Un hiver tiède, un réchauffement climatique qui est là, il n’y a plus grand-chose pour refroidir l’atmosphère. Je fais pourtant ce que je peux : par exemple, j’ai raconté une blague légèrement antisémite au traditionnel repas dominical de ma belle-famille. Oui, je me suis récemment entiché d’une petite Hanna Cohen somme toute assez charmante. Et bien ça a à peine jeté un léger froid. Non vraiment, le climat n’est pas à la glaciation. De là d’où je vous écris, je peux même vous dire que le seul gel que j’ai été amené à voir ce dernier trimestre, était grassement étalé sur la composition plus contemporaine que capillaire d’un adolescent tektoneux (néologisme composé grâce à la contraction de tektonique et boutonneux). J’ai beau me moquer des handicapés dans la rue, doubler les petits vieux à la poste, faire traverser les aveugles sur l’autoroute ou encore jeter les bébés sans l’eau du bain (je la garde pour arroser les plantes, un vieux reste d’écologie), je ne choque plus. Ca fait froid dans le dos. Enfin, non justement. Ni chand aux fesses. La période est à la tiédeur. Une arrogance qui a mijoté assez longtemps, et qu’on peut servir à température ambiante. Chacun sa gueule. Et bé dans ce climat, c’est chaud de faire de la provocation. Façon de parler. Peut-être en partageant son gouter ou en souriant dans le métro… Très peu pour moi, la gentillesse ça me donne de la fièvre.

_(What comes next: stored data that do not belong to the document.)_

-- ==== Sys2Proof/Word.lean ====
section
/-! DEFINITION. The word types of the XS262 block model and their plainest readings (00, R7: little-endian, bit 0 least
significant). -/
namespace Sys2Proof

/-- A byte. -/
abbrev Byte := BitVec 8
/-- A 16-bit value. -/
abbrev U16 := BitVec 16
/-- A 32-bit value. -/
abbrev U32 := BitVec 32
/-- A 64-bit value. -/
abbrev U64 := BitVec 64
/-- A web count or fire position: 48 bits, compared by signed difference (06, R133). -/
abbrev Pos48 := BitVec 48

/-- The byte whose value is `n` modulo 256. -/
abbrev toByte (n : Nat) : Byte := BitVec.ofNat 8 n

end Sys2Proof
end

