/-- Registers of block Runway (Table 17-7). -/
def regsRunway : List RegInfo :=
  [ ⟨0x500000, 1, 0, 0, 1, 0, 0, .dose, [.RW_POOL_COUNT]⟩,
    ⟨0x500004, 1, 0, 0, 1, 0, 0, .dose, [.RW_LEAD_COUNTS]⟩,
    ⟨0x500008, 1, 0, 0, 1, 0, 0, .dose, [.RW_LEADBAR_BAR]⟩,
    ⟨0x50000c, 1, 0, 0, 1, 0, 0, .dose, [.RW_LEADREQ_COUNTS]⟩,
    ⟨0x500010, 1, 0, 0, 1, 0, 0, .dose, [.RW_LEADTGT_COUNTS]⟩,
    ⟨0x500014, 1, 0, 0, 1, 0, 0, .dose, [.RW_XCFG_LEVEL, .RW_XCFG_AUTO, .RW_XCFG_EFF, .RW_XCFG_DMARGIN]⟩,
    ⟨0x500018, 1, 0, 0, 1, 0, 0, .dose, [.RW_RATIO_RATIO]⟩,
    ⟨0x50001c, 1, 0, 0, 1, 0, 0, .dose, [.RW_XCNT_REVERIFY, .RW_XCNT_FAIL]⟩,
    ⟨0x501000, 16, 0, 64, 1, 0, 0, .dose, [.RW_PL_BASE_ADDR]⟩,
    ⟨0x501004, 16, 0, 64, 1, 0, 0, .dose, [.RW_PL_TAIL_IDX]⟩,
    ⟨0x501008, 16, 0, 64, 1, 0, 0, .dose, [.RW_PL_WR_IDX]⟩,
    ⟨0x50100c, 16, 0, 64, 1, 0, 0, .dose, [.RW_PL_RD_IDX]⟩,
    ⟨0x501010, 16, 0, 64, 1, 0, 0, .dose, [.RW_XSTAT_STOPPED, .RW_XSTAT_WAITSLOT, .RW_XSTAT_WAITTGT, .RW_XSTAT_STOPS]⟩,
    ⟨0x501014, 16, 0, 64, 1, 0, 0, .dose, [.RW_XIN_BYTES]⟩,
    ⟨0x501018, 16, 0, 64, 1, 0, 0, .dose, [.RW_XOUT_BYTES]⟩,
    ⟨0x50101c, 16, 0, 64, 1, 0, 0, .dose, [.RW_BLEAD_COUNTS]⟩,
    ⟨0x501020, 16, 0, 64, 1, 0, 0, .dose, [.RW_CFG_START_PAGES]⟩,
    ⟨0x501024, 16, 0, 64, 1, 0, 0, .dose, [.RW_SKIP_JN_JN]⟩,
    ⟨0x501028, 16, 0, 64, 1, 0, 0, .dose, [.RW_SKIP_LINE_LINE]⟩,
    ⟨0x50102c, 16, 0, 64, 1, 0, 0, .dose, [.RW_SKIP_CTL_ARM]⟩ ]

/-- Registers of block Fire (Table 17-7). -/
def regsFire : List RegInfo :=
  [ ⟨0x600000, 1, 0, 0, 1, 0, 0, .sup, [.FIRE_CTL_EN, .FIRE_CTL_DIR, .FIRE_CTL_BACKLASH]⟩,
    ⟨0x600004, 1, 0, 0, 1, 0, 0, .sup, [.FIRE_ENC_MODE, .FIRE_ENC_IDXEN, .FIRE_ENC_LINECHK, .FIRE_ENC_FILT, .FIRE_ENC_IFILT]⟩,
    ⟨0x600008, 1, 0, 0, 1, 0, 0, .sup, [.FIRE_CPR_CPR]⟩,
    ⟨0x60000c, 1, 0, 0, 1, 0, 0, .sup, [.FIRE_IDXCFG_TOL, .FIRE_IDXCFG_SLIPN, .FIRE_IDXCFG_SLIPREV]⟩,
    ⟨0x600010, 1, 0, 0, 1, 0, 0, .sup, [.FIRE_SPDCFG_WIN, .FIRE_SPDCFG_STILL]⟩,
    ⟨0x600014, 1, 0, 0, 1, 0, 0, .sup, [.FIRE_VMIN_COUNTS]⟩,
    ⟨0x600018, 1, 0, 0, 1, 0, 0, .sup, [.FIRE_LEAD_NS]⟩,
    ⟨0x60001c, 1, 0, 0, 1, 0, 0, .sup, [.FIRE_GAP_COUNTS]⟩,
    ⟨0x600020, 1, 0, 0, 1, 0, 0, .sup, [.FIRE_CPM_CPM]⟩,
    ⟨0x600028, 1, 0, 0, 1, 0, 0, .sup, [.FIRE_CNT_LO_C]⟩,
    ⟨0x60002c, 1, 0, 0, 1, 0, 0, .sup, [.FIRE_CNT_HI_C]⟩,
    ⟨0x600030, 1, 0, 0, 1, 0, 0, .sup, [.FIRE_POS_LO_F]⟩,
    ⟨0x600034, 1, 0, 0, 1, 0, 0, .sup, [.FIRE_POS_HI_F]⟩,
    ⟨0x600038, 1, 0, 0, 1, 0, 0, .sup, [.FIRE_SPEED_V]⟩,
    ⟨0x60003c, 1, 0, 0, 1, 0, 0, .sup, [.FIRE_SPDSTAT_STATUS, .FIRE_SPDSTAT_DIR, .FIRE_SPDSTAT_DECAY, .FIRE_SPDSTAT_MODE]⟩,
    ⟨0x600040, 1, 0, 0, 1, 0, 0, .sup, [.FIRE_ACCEL_A]⟩,
    ⟨0x600044, 1, 0, 0, 1, 0, 0, .sup, [.FIRE_IDXREF_LO_X]⟩,
    ⟨0x600048, 1, 0, 0, 1, 0, 0, .sup, [.FIRE_IDXREF_HI_X, .FIRE_IDXREF_HI_SET]⟩,
    ⟨0x60004c, 1, 0, 0, 1, 0, 0, .sup, [.FIRE_IDXDEV_DEV, .FIRE_IDXDEV_WINEV]⟩,
    ⟨0x600050, 1, 0, 0, 1, 0, 0, .sup, [.FIRE_SLIPSUM_SUM]⟩,
    ⟨0x600054, 1, 0, 0, 1, 0, 0, .sup, [.FIRE_SLIPCNT_SLIPS, .FIRE_SLIPCNT_ILLEGAL]⟩,
    ⟨0x600058, 1, 0, 0, 1, 0, 0, .sup, [.FIRE_STAT_REV, .FIRE_STAT_SLIP, .FIRE_STAT_NOIDX, .FIRE_STAT_ILLEGAL, .FIRE_STAT_LINE, .FIRE_STAT_LATE, .FIRE_STAT_SLIPSTOP]⟩,
    ⟨0x60005c, 1, 0, 0, 1, 0, 0, .sup, [.FIRE_AMCNT_AMEND, .FIRE_AMCNT_LATE]⟩,
    ⟨0x600100, 16, 0, 4, 1, 0, 0, .sup, [.FIRE_BAROFS_OFS]⟩,
    ⟨0x600140, 16, 0, 4, 1, 0, 0, .sup, [.FIRE_TRIM_NEXT, .FIRE_TRIM_CUR]⟩,
    ⟨0x600200, 64, 0, 4, 1, 0, 0, .sup, [.FIRE_HOFS_OFS]⟩,
    ⟨0x600400, 4, 0, 32, 1, 0, 0, .sup, [.FIRE_PL_JN_JN]⟩,
    ⟨0x600404, 4, 0, 32, 1, 0, 0, .sup, [.FIRE_PL_ORGF_FRAC]⟩,
    ⟨0x600408, 4, 0, 32, 1, 0, 0, .sup, [.FIRE_PL_ORGL_INT]⟩,
    ⟨0x60040c, 4, 0, 32, 1, 0, 0, .sup, [.FIRE_PL_ORGH_INT, .FIRE_PL_ORGH_VALID]⟩,
    ⟨0x600410, 4, 0, 32, 1, 0, 0, .sup, [.FIRE_PL_PITF_FRAC]⟩,
    ⟨0x600414, 4, 0, 32, 1, 0, 0, .sup, [.FIRE_PL_PITI_INT]⟩,
    ⟨0x600418, 4, 0, 32, 1, 0, 0, .sup, [.FIRE_PL_LINES_L]⟩,
    ⟨0x600600, 16, 0, 8, 1, 0, 0, .sup, [.FIRE_DUE_JN_JN]⟩,
    ⟨0x600604, 16, 0, 8, 1, 0, 0, .sup, [.FIRE_DUE_LINE_LINE]⟩ ]

/-- Registers of block Zanlink (Table 17-7). -/
def regsZanlink : List RegInfo :=
  [ ⟨0x700000, 64, 0, 1024, 1, 0, 0, .za, [.ZL_CFG_EN, .ZL_CFG_GEN, .ZL_CFG_AHEAD, .ZL_CFG_ECHOTO, .ZL_CFG_STTO]⟩,
    ⟨0x700004, 64, 0, 1024, 1, 0, 0, .za, [.ZL_STAT_STATE, .ZL_STAT_LOCK, .ZL_STAT_FARLOCK, .ZL_STAT_FARGEN, .ZL_STAT_LOOP, .ZL_STAT_HDPRES, .ZL_STAT_EEOK, .ZL_STAT_LOSSES]⟩,
    ⟨0x700008, 64, 0, 1024, 1, 0, 0, .za, [.ZL_LAT_DELAY, .ZL_LAT_LAT]⟩,
    ⟨0x70000c, 64, 0, 1024, 1, 0, 0, .za, [.ZL_OFS_THETA, .ZL_OFS_BEACON]⟩,
    ⟨0x700010, 64, 0, 1024, 1, 0, 0, .za, [.ZL_LPCTL_TXS, .ZL_LPCTL_RXS, .ZL_LPCTL_PARK, .ZL_LPCTL_CUR]⟩,
    ⟨0x700014, 64, 0, 1024, 1, 0, 0, .za, [.ZL_LOOP_MODE, .ZL_LOOP_TEST]⟩,
    ⟨0x700018, 64, 0, 1024, 1, 0, 0, .za, [.ZL_LOOPERR_BITS]⟩,
    ⟨0x70001c, 64, 0, 1024, 1, 0, 0, .za, [.ZL_FERR_RXBAD, .ZL_FERR_RESENT]⟩,
    ⟨0x700020, 64, 0, 1024, 1, 0, 0, .za, [.ZL_ECHO_MISMATCH, .ZL_ECHO_TIMEOUT, .ZL_ECHO_NODATA, .ZL_ECHO_LATE]⟩,
    ⟨0x700024, 64, 0, 1024, 1, 0, 0, .za, [.ZL_HEAD_THERM, .ZL_HEAD_FLAGS]⟩,
    ⟨0x700028, 64, 0, 1024, 1, 0, 0, .za, [.ZL_EE_DONE, .ZL_EE_CRCOK, .ZL_EE_MATCH, .ZL_EE_RANK, .ZL_EE_NDEAD]⟩,
    ⟨0x710000, 1, 0, 0, 1, 0, 0, .za, [.ZL_CTL_HREF_EN, .ZL_CTL_SPREAD, .ZL_CTL_RECOV]⟩,
    ⟨0x710004, 1, 0, 0, 1, 0, 0, .za, [.ZL_TIMED_LO_TIMED]⟩,
    ⟨0x710008, 1, 0, 0, 1, 0, 0, .za, [.ZL_TIMED_HI_TIMED]⟩,
    ⟨0x71000c, 1, 0, 0, 1, 0, 0, .za, [.ZL_INC_LO_FRAC]⟩,
    ⟨0x710010, 1, 0, 0, 1, 0, 0, .za, [.ZL_INC_HI_INT]⟩ ]

/-- Registers of block Tally (Table 17-7). -/
def regsTally : List RegInfo :=
  [ ⟨0x800010, 1, 0, 0, 1, 0, 0, .sup, [.SP_WASTE_OFS_COUNTS]⟩,
    ⟨0x800014, 1, 0, 0, 1, 0, 0, .sup, [.SP_WASTE_CTL_MODE, .SP_WASTE_CTL_POL, .SP_WASTE_CTL_WIDTH, .SP_WASTE_CTL_ADV]⟩,
    ⟨0x800018, 1, 0, 0, 1, 0, 0, .sup, [.SP_SPRCFG_FLUSH]⟩,
    ⟨0x800020, 1, 0, 0, 1, 0, 0, .sup, [.SP_STAT_OVF, .SP_STAT_EARLY, .SP_STAT_LATE, .SP_STAT_TOWN, .SP_STAT_DEC, .SP_STAT_PTPOI]⟩,
    ⟨0x800024, 1, 0, 0, 1, 0, 0, .sup, [.SP_PTAB_USED, .SP_PTAB_HIGH]⟩,
    ⟨0x800028, 1, 0, 0, 1, 0, 0, .sup, [.SP_GOOD_N]⟩,
    ⟨0x80002c, 1, 0, 0, 1, 0, 0, .sup, [.SP_SPOILED_N]⟩,
    ⟨0x800030, 1, 0, 0, 1, 0, 0, .sup, [.SP_RECLOST_N]⟩,
    ⟨0x800040, 1, 0, 0, 1, 0, 0, .za, [.TALLY_CTX_CTX, .TALLY_CTX_BUSY, .TALLY_CTX_OWNED]⟩,
    ⟨0x800044, 3, 0, 4, 1, 0, 0, .za, [.TALLY_FOLD_V]⟩,
    ⟨0x800050, 1, 0, 0, 1, 0, 0, .za, [.TALLY_IN_B_D]⟩,
    ⟨0x800054, 1, 0, 0, 1, 0, 0, .za, [.TALLY_IN_H_D]⟩,
    ⟨0x800058, 1, 0, 0, 1, 0, 0, .za, [.TALLY_IN_W_D]⟩,
    ⟨0x80005c, 1, 0, 0, 1, 0, 0, .za, [.TALLY_RES_CRC]⟩,
    ⟨0x800104, 15, 1, 4, 1, 0, 0, .sup, [.SP_RCNT_N]⟩,
    ⟨0x800200, 64, 0, 4, 1, 0, 0, .za, [.TALLY_VAL_STATE]⟩ ]
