-- ==== Sys2Proof/Machine/Bytes.lean ====
section
/-! DEFINITION. Byte strings: little-endian fields (00, R7), CRC-32C (02, R26), signed readings. -/
namespace Sys2Proof.Machine

/-- The `n` low bytes of `v`, low byte first. -/
def le : Nat → Nat → List Byte
  | 0, _ => []
  | n + 1, v => toByte (v % 256) :: le n (v / 256)

/-- A byte string as a field of `n` bytes: zeros fill it up, bytes beyond it are no part of it. -/
def fit (n : Nat) (bs : List Byte) : List Byte := (bs ++ List.replicate n 0).take n

/-- The value of a little-endian byte string. -/
def leVal : List Byte → Nat
  | [] => 0
  | b :: t => b.toNat + 256 * leVal t

/-- The `n`-byte field at offset `ofs`; bytes beyond the end read 0. -/
def fieldAt (bs : List Byte) (ofs n : Nat) : Nat := leVal ((bs.drop ofs).take n)

/-- One bit step of CRC-32C in reflected form (polynomial 0x1EDC_6F41). -/
def crcBit (s : U32) : U32 := if s.getLsbD 0 then (s >>> 1) ^^^ 0x82F63B78#32 else s >>> 1

/-- Advance a CRC-32C state by one byte (08, R209). -/
def crcByte (s : U32) (b : Byte) : U32 :=
  crcBit (crcBit (crcBit (crcBit (crcBit (crcBit (crcBit (crcBit (s ^^^ b.zeroExtend 32))))))))

/-- Advance a CRC-32C state by a byte string. -/
def crcFeed (s : U32) : List Byte → U32
  | [] => s
  | b :: t => crcFeed (crcByte s b) t

/-- CRC-32C of a byte string (02, R26). -/
def crc32c (bs : List Byte) : U32 := crcFeed 0xFFFFFFFF#32 bs ^^^ 0xFFFFFFFF#32

/-- The signed reading of the low `w` bits of `n`. -/
def signed (w n : Nat) : Int := (BitVec.ofNat w n).toInt

/-- The low `w` bits of a signed number. -/
def unsign (w : Nat) (x : Int) : Nat := (BitVec.ofInt w x).toNat

/-- Saturate a signed number to `w` bits and give its bits. -/
def satSigned (w : Nat) (x : Int) : Nat :=
  unsign w (min (max x (-(2 ^ (w - 1) : Nat))) ((2 ^ (w - 1) : Nat) - 1))

/-- Bit `b` of a number. -/
def bitOf (n b : Nat) : Bool := n.testBit b

/-- Bits `lo` to `lo + w - 1` of a number. -/
def bitsOf (n lo w : Nat) : Nat := n / 2 ^ lo % 2 ^ w

/-- `n` with bit `b` set to 1. -/
def withBit (n b : Nat) : Nat := n ||| 2 ^ b

/-- `n` with bit `b` set to 0. -/
def withoutBit (n b : Nat) : Nat := if n.testBit b then n - 2 ^ b else n

/-- Number of 1 bits among the lowest `w`. -/
def popcount : Nat → Nat → Nat
  | 0, _ => 0
  | w + 1, n => n % 2 + popcount w (n / 2)

/-- Ceiling of a quotient; 0 for a divisor of 0. -/
def ceilDiv (a b : Nat) : Nat := (a + b - 1) / b

/-- A Bool as 0 or 1. -/
def bit (b : Bool) : Nat := if b then 1 else 0

/-- Element `n` of a list of numbers, 0 beyond its end. -/
def nth (l : List Nat) (n : Nat) : Nat := (l[n]?).getD 0

/-- Insert or replace element `n`. -/
def setNth {α : Type} (l : List α) (n : Nat) (v : α) : List α := l.set n v

end Sys2Proof.Machine
end

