-- ==== Sys2Proof/Machine/State.lean ====
section
/-! DEFINITION. The state of the model: the block, its DRAM and the queue of waiting commands; the reasons a step can stop;
the state right after reset. -/
namespace Sys2Proof.Machine

/-- The DRAM of both channels (13, R307): bytes as (address, byte) in canonical form, an unlisted address reading
`Config.dramUnlisted`, and the numbers of the 128-byte code words that are poisoned (R311, R313), without repeats. -/
structure Dram where
  mem : Tab Nat Byte
  poison : List Nat
  deriving DecidableEq, Repr

/-- The whole state. -/
structure State where
  dev : Dev
  dram : Dram
  pending : List Instr
  deriving DecidableEq, Repr

/-- Reasons for which a step stops: none. The spec gives every command of the table an effect on every operand and state (assumption 57
says what an operand of a wrong length stands for). -/
inductive Fault where
  deriving DecidableEq, Repr

/-- Reasons for which a command has no meaning. -/
inductive Refusal where
  /-- The command has no meaning yet; raised by an arm of `exec`. Safe. -/
  | notModelled (mnemonic : String)
  deriving DecidableEq, Repr

/-- The outcome of a step. -/
abbrev Out := Host.Outcome State Fault Refusal

/-- The step answers a next state in which the block has changed by `f` and the DRAM and the queue have not. -/
def State.act (s : State) (f : Dev → Dev) : Out := .next { s with dev := f s.dev }

/-- A channel of the block before anything has happened: the lanes, ports, axes and counters of Dev's tables list nothing. -/
def Dev.reset : Dev :=
  { variant := .a64, rf := [], nor := ⟨[], []⟩
    tb := { main := 0, fb := 0, rate := 0, unlockedAt := none, lockedAt := none, slewing := false, slew := 0, xtalErr := 0 }
    lc := 0
    boot := { stage := .powerGood, hdr := none, content := none, safeBy := [], running := [.hk], programs := [] }
    pwr := { vin := 0, warnSince := none, deferred := [] }
    shut := none, holdSeen := 0
    xpp := { peers := [], badAt := [], rings := [] }
    jobs := [], ended := [], conns := [], suppressAuto := false
    rk := { front := none, ahead := [], finished := [], committed := [], starved := none, work := [], tiles := [], wits := [],
            handed := [], strikes := [], cache := [], seeds := [], done := [], stuck := [], k := 65536, busy := 0 }
    dose := [], curveSet := none, screenSet := none, reload := false, rodMaster := [], rwy := [], lvSince := 0, ratioHist := []
    fire := { a := false, b := false, cnt := 0, pos := 0, disarmed := false, times := [], revDir := false, vSince := 0,
              speedN := 0, speedD := 0, lastT := 0, lastIdx := 0, sentSince := [], travel := 0, slips := [], due := [], barPitch := [],
              sent := [], again := [], order := [], dropped := [], skips := [], first := none, latchCnt := 0, latchPos := 0 }
    lanes := []
    integ := { prods := [], heldSpoils := [], tally := [], recs := [], checks := [], spr := ⟨[], [], [], 0, false, 0, false⟩, mark := false,
               pulseEnd := none, gateEnd := none }
    accounts := [], vis := [], loops := default, axes := [], axp := [], heat := [], trace := [], aba := default, temp := default
    msub := [], freqWait := false, ptp := default, ring := default, evr := ⟨[], [], [], 0, false, 0, false⟩
    pins := { ready := false, href := false, relaysOpen := false, sceil := none, axsyncAt := none }
    out := [], freeCtr := 0 }

/-- The machine right after reset (16, R371; 17, R401): every register at its Reset column, the boot at power-good, nothing in
DRAM, no command waiting (assumption 1). -/
def State.reset : State := { dev := Dev.reset, dram := ⟨[], []⟩, pending := [] }

end Sys2Proof.Machine
end

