-- ==== Sys2Proof/Machine/Header.lean ====
section
/-! DEFINITION. Reading the NOR and the Crown header (16, R374, R375, R377), and HREF, which starts with it (07, R166). -/
namespace Sys2Proof.Machine

/-! ### Reading the NOR -/

/-- A byte of the NOR: of a log record that holds it, else as programmed. -/
def Dev.norByte (d : Dev) (a : Nat) : Byte :=
  match d.nor.log.find? (fun r => decide (r.ofs ≤ a) && decide (a < r.ofs + 64)) with
  | some r => (r.bytes[a - r.ofs]?).getD Config.norUnlisted
  | none => Tab.get Config.norUnlisted d.nor.cells a

/-- `n` bytes of the NOR. -/
def Dev.norRead (d : Dev) (a n : Nat) : List Byte := (List.range n).map (fun k => d.norByte (a + k))

/-- First byte of a span: 0 primary, 1 backup (R374). -/
def spanBase (img : Nat) : Nat := if img = 0 then 0 else 33554432

/-- Bytes of a span: 30 MiB. -/
def spanLen : Nat := 31457280

/-! ### Header (R375, Table 16-4) -/

/-- Checks of R377 by their code in `CR_STAT.FAILCHK`. -/
inductive CrownChk where
  | ok | header | variant | record | setcrc | content | second
  deriving DecidableEq, Repr

/-- Code of a check. -/
def CrownChk.code : CrownChk → Nat
  | .ok => 0 | .header => 1 | .variant => 2 | .record => 3 | .setcrc => 4 | .content => 5 | .second => 6

/-- The fields of a header. -/
def hdrOf (b : List Byte) : CrownHdr :=
  { lock := bitOf (fieldAt b 6 2) 0, xmode := bitsOf (fieldAt b 6 2) 1 2, spread := bitOf (fieldAt b 6 2) 3, imgver := fieldAt b 8 4,
    varmask := fieldAt b 12 2, nrec := fieldAt b 14 2, recofs := fieldAt b 16 4, reclen := fieldAt b 20 4,
    setcrc := fieldAt b 24 4, xsck := fieldAt b 28 2 }

/-- The header checks of R377. -/
def Dev.hdrCheck (d : Dev) (img : Nat) : CrownChk :=
  let b := d.norRead (spanBase img) 64
  if fieldAt b 0 4 != 0x4E575243 || fieldAt b 4 2 != 1 || fieldAt b 60 4 != (crc32c (b.take 60)).toNat then .header
  else if bitOf (hdrOf b).varmask d.variantCode then .ok
  else .variant

/-- The header of an image. -/
def Dev.hdr (d : Dev) (img : Nat) : CrownHdr := hdrOf (d.norRead (spanBase img) 64)

/-! ### HREF (07, R166) -/

/-- HREF starts where it does not run yet, with the spread of the primary header, of the backup header where the primary one fails, or
without (R166). -/
def Dev.startHref (d : Dev) : Dev :=
  if d.pins.href then d
  else
    let spread := if d.hdrCheck 0 = .ok then (d.hdr 0).spread else d.hdrCheck 1 = .ok && (d.hdr 1).spread
    ({ d with pins := { d.pins with href := true } }).wr .ZL_CTL_SPREAD (bit spread)

end Sys2Proof.Machine
end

On pourrait espérer, espérer que la baisse du pouvoir d’achat qui entraine celle de la popularité de nos dirigeants, provoque au moins une augmentation du climat social. Mais non, rien n’y fait. Chacun continue, froidement, à œuvrer comme s’il n’y avait pas le feu au lac. J’attends les signes. Sur le lac. Des signes. J’insiste parce que ce jeu de mot aurait je trouve mérité un accueil un peu moins tempéré que celui que vous lui avez réservé. Vous êtes frigides ou quoi ? En tous cas, givrés de ne pas reconnaitre mon talent à sa juste valeur. Mais attention, les gens, je n’ai pas peur de me cramer avec ce brulot moi. J’ose allumer les feux de mon verbiage incandescent, car j’ai de l’espoir : je sais que la lumière peut venir des endroits les plus fermés et les plus froids. Comme quand on ouvre la porte du frigo par exemple. Cette blague a fait un four. Comme celle de dimanche, tiens... Tant pis, je ne me brûlerai pas les ailes sur votre incapacité à apprécier mes mots. Pourtant, moi, quand je me relis, je crie au génie.
Mais je le sens, je ne vous fais pas fondre. Trop tiède, tout ça ? Vivement le printemps tiens. Le printemps ? Quel printemps ? Y a plus de saisons. La nature aujourd’hui trouve plus d’inspiration dans les éjaculations précoces que dans les gelées tardives. Et moi, je la trouve où, mon inspiration ? Si l’engouement pour les grandes chaleurs estivales me laisse froid, je ne peux pas en dire quand il s’agit de celles d’Hanna. Et oui, ce qui m’intéresse encore dans la tiédeur se situe en dessous de zéro. Certes. Mais surtout de la ceinture.